Generasi Z Berebut Peran Dalam Era Lapangan Kerja Hijau

Utomo SolaRUV adalah penyedia solusi energi terbarukan, khususnya Pembangkit Listrik Tenaga Surya (PLTS) terbaik di Indonesia. Utomo SolaRUV melayani jasa pemasangan PLTS dengan tenaga profesional bersertifikasi untuk skala residensial dan industrial
Tulisan dari Utomo SolaRUV tidak mewakili pandangan dari redaksi kumparan
Diskursus mengenai kesiapan Sumber Daya Manusia (SDM), terutama Generasi Z, dalam menyambut era lapangan kerja hijau terus bergulir. Hal ini terkait dengan visi kedaulatan energi, dimana tuntutan putra-putri bangsa dalam menyelami teknologi energi terbarukan sangat dibutuhkan. Berkaca dari perjalanan negara China menjadi salah satu produsen utama Energi Baru Terbarukan (EBT) dunia, China berinvestasi dalam jumlah besar dalam hal pengembangan SDM. Jadi tak heran, saat ini, ada sekitar 200 perusahaan PV (panel surya) asal China penghasil energi surya dengan total produksi mencapai 1.700 Mega watts pada tahun 2007, dimana 99% dari produksi tersebut untuk ekspor.
Selain komponen PV, inovasi komponen inverter pun banyak dikembangkan oleh SDM China. Misalnya saja kehadiran micr0-inverter. Menggunakan micro-inverter artinya setiap panel surya memiliki inverter sendiri-sendiri, sehingga jika ada panel surya yang tidak maksimal dalam menghasilkan energi, hal itu tidak berpengaruh pada keseluruhan sistem PLTS. Salah satu produsen micro-inverter terbaik adalah Hoymiles.
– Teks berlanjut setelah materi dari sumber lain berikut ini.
-- ==== Sys2Proof/Tests/Slice0.lean ====
section
/-! SUPPORT. Tests: ill-formed terms, words written out from the encodings of spec/, single steps on small states, and states
that meet the hypotheses of the statements. -/

namespace Sys2Proof.Tests

set_option Elab.async false

open Sys2Proof.Machine

/-! ### Ill-formed instructions, one for each check of WellFormed -/

/-- Merging, one beat, all lanes. -/
def lanes (f : Fmt) : VCtl := { q := 0, z := false, beats := 0, fmt := f }
/-- A run of two registers. -/
def twoBeats (f : Fmt) : VCtl := { q := 0, z := false, beats := 1, fmt := f }

theorem test_wf_vec_format : Instr.wf (.vadd (lanes .tri2) 1 2 3 false) = false := by decide
theorem test_wf_vec_format_in_range : Instr.wf (.vadd (lanes .fp32) 1 2 3 false) = true := by decide
theorem test_wf_run_destination : Instr.wf (.vadd (twoBeats .fp32) 31 2 3 false) = false := by decide
theorem test_wf_run_first_source : Instr.wf (.vsub (twoBeats .fp32) 1 31 3 false) = false := by decide
theorem test_wf_run_second_source : Instr.wf (.vmul (twoBeats .fp32) 1 2 31 false) = false := by decide
theorem test_wf_run_third_source : Instr.wf (.vfma (twoBeats .fp32) 1 2 3 31) = false := by decide
theorem test_wf_run_reaches_v31 : Instr.wf (.vfms (twoBeats .fp32) 1 2 3 30) = true := by decide
theorem test_wf_run_logic : Instr.wf (.vand (twoBeats .int8) 1 2 31) = false := by decide
theorem test_wf_run_select : Instr.wf (.vsel (twoBeats .int8) 31 2 3 1) = false := by decide
theorem test_wf_shift_of_floats : Instr.wf (.vshl (lanes .fp16) 1 2 3) = false := by decide
theorem test_wf_run_abs : Instr.wf (.vabs (twoBeats .int8) 31 1 false) = false := by decide
theorem test_wf_run_scan : Instr.wf (.vscn (twoBeats .int8) 1 31) = false := by decide
theorem test_wf_function_of_integers : Instr.wf (.vfun (lanes .int32) 1 2 .relu) = false := by decide
theorem test_wf_vcmp_format : Instr.wf (.vcmp 0 false .bool1 1 2 3 .eq) = false := by decide
theorem test_wf_vcvt_target : Instr.wf (.vcvt (lanes .fp32) 1 2 .fp4 .rne false) = false := by decide
theorem test_wf_vcvt_destination_run : Instr.wf (.vcvt { q := 0, z := false, beats := 3, fmt := .fp32 } 31 2 .fp32 .rne false) = false := by
  decide
theorem test_wf_vcvt_source_run : Instr.wf (.vcvt { q := 0, z := false, beats := 3, fmt := .fp32 } 2 31 .fp32 .rne false) = false := by
  decide
theorem test_wf_reduction_run : Instr.wf (.vred (twoBeats .fp32) 1 31 .sum) = false := by decide
theorem test_wf_reversal_has_one_source : Instr.wf (.vshf (lanes .int8) 1 2 3 .rev) = false := by decide
theorem test_wf_broadcast_run : Instr.wf (.vbcs (twoBeats .fp32) 31 5) = false := by decide
theorem test_wf_element_index : Instr.wf (.vmvx .fp32 1 2 32) = false := by decide
theorem test_wf_insert_index : Instr.wf (.vins .int16 1 2 64) = false := by decide
theorem test_wf_random_format : Instr.wf (.vrng (lanes .int8) 1 2 .n4 false) = false := by decide
theorem test_wf_iota_run : Instr.wf (.viota (twoBeats .int8) 31) = false := by decide
theorem test_wf_literal_run : Instr.wf (.vlit (twoBeats .int8) 31 0 7) = false := by decide
theorem test_wf_fcvt_block_format : Instr.wf (.fcvtTo .mxfp4 1 2 .rne) = false := by decide
theorem test_wf_fcvt_stochastic : Instr.wf (.fcvtFrom .fp16 1 2 .sr) = false := by decide
theorem test_wf_rsv_has_its_own_row : Instr.wf (.mts (.rsv 3) 1) = false := by decide
theorem test_wf_copy_class_zero : Instr.wf (.scpy 1 none 0 false) = false := by decide
theorem test_wf_atomic_class_zero : Instr.wf (.satmXor 1 none 0) = false := by decide
theorem test_wf_release_scope_core : Instr.wf (.ssigRel 1 2 none 2 false .core) = false := by decide
theorem test_wf_barrier_mask_empty : Instr.wf (.sbar ⟨false, false, false⟩ ⟨true, false, false⟩ none) = false := by decide
theorem test_wf_exit_register_zero : Instr.wf (.exit (.reg 0) .none .none .none) = false := by decide
theorem test_wf_exit_one_pair_two_values : Instr.wf (.exit (.pair true 64) (.pair true 128) .none .none) = false := by decide
theorem test_wf_icinv_scope_pod : Instr.wf (.icinv 1 2 none .pod) = false := by decide
theorem test_wf_mode_reserved_bits : Instr.wf (.mode 0 2) = false := by decide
Saat pelaksanaan acara Global Distributor Conference 2023 di Huangzhou, China, brand ini memperkenalkan inovasi baru lagi yakni HMS Cable System. Berkat inovasi ini, instalasi PLTS yang memasang lebih dari 1 micro-inverter, bisa memangkas waktu instalasi sampai 70% karena tinggal plug and play saja. Sangat efisien.

Peran Gen Z Mengisi Lapangan Kerja Hijau Sektor PLTS
Jejak negeri tirai bambu sebagai produsen komponen PLTS dan baterai penyimpanan energi berskala global patut kita ikuti sehingga Indonesia tidak ketergantungan pada impor. Aspek fundamental dalam mendorong akselerasi pemanfaatan PLTS yaitu penguasaan industri dalam negeri dari sisi hulu. Beberapa profesi pekerjaan hijau yang berkaitan dengan sektor PLTS yang bisa digeluti generasi Z, antara lain:
Tenaga R&D. Tingkat Komponen Dalam Negeri (TKDN) beberapa modul surya di Indonesia memang sudah sampai 40%, namun memang masih banyak diimpor. Hal ini karena belum ada produk lokal yang mampu memenuhi kebutuhan proyek yaitu high efficient solar module, dengan efisiensi di atas 20% dan kapasitas modul surya di atas 500 Wp per keping.
Tenaga teknis pemasangan PLTS profesional. Demi mendorong pemerataan pengguna PLTS di Indonesia, setiap daerah harus punya tenaga teknis pemasangan yang profesional. Memangkas biaya dan waktu. Anak muda yang mempunyai passion di bidang kelistrikan tentu saja mempunyai modal utama untuk lebih mendalami ketrampilan ini. Sudah ada beberapa Lembaga Sertifikasi Kompetensi (LSK) yang menawarkan kesempatan sertifikasi di bidang PLTS.
Wirausahawan Solarpreneur. Solarpreneur merupakan istilah bagi mereka yang terjun ke dunia pemasaran, khususnya di bidang PLTS. Saat ini semakin mudah menemukan komponen-komponen seperti panel surya, inverter, dan lain-lain, di kanal marketplace terpercaya. Meningkatnya kesadaran masyarakat terkait energi terbarukan membawa dampak signifikan terhadap permintaan komponen-komponen PLTS. Anda bisa mengambil peran membantu masyarakat dalam edukasi komponen berkualitas dan sesuai standar nasional.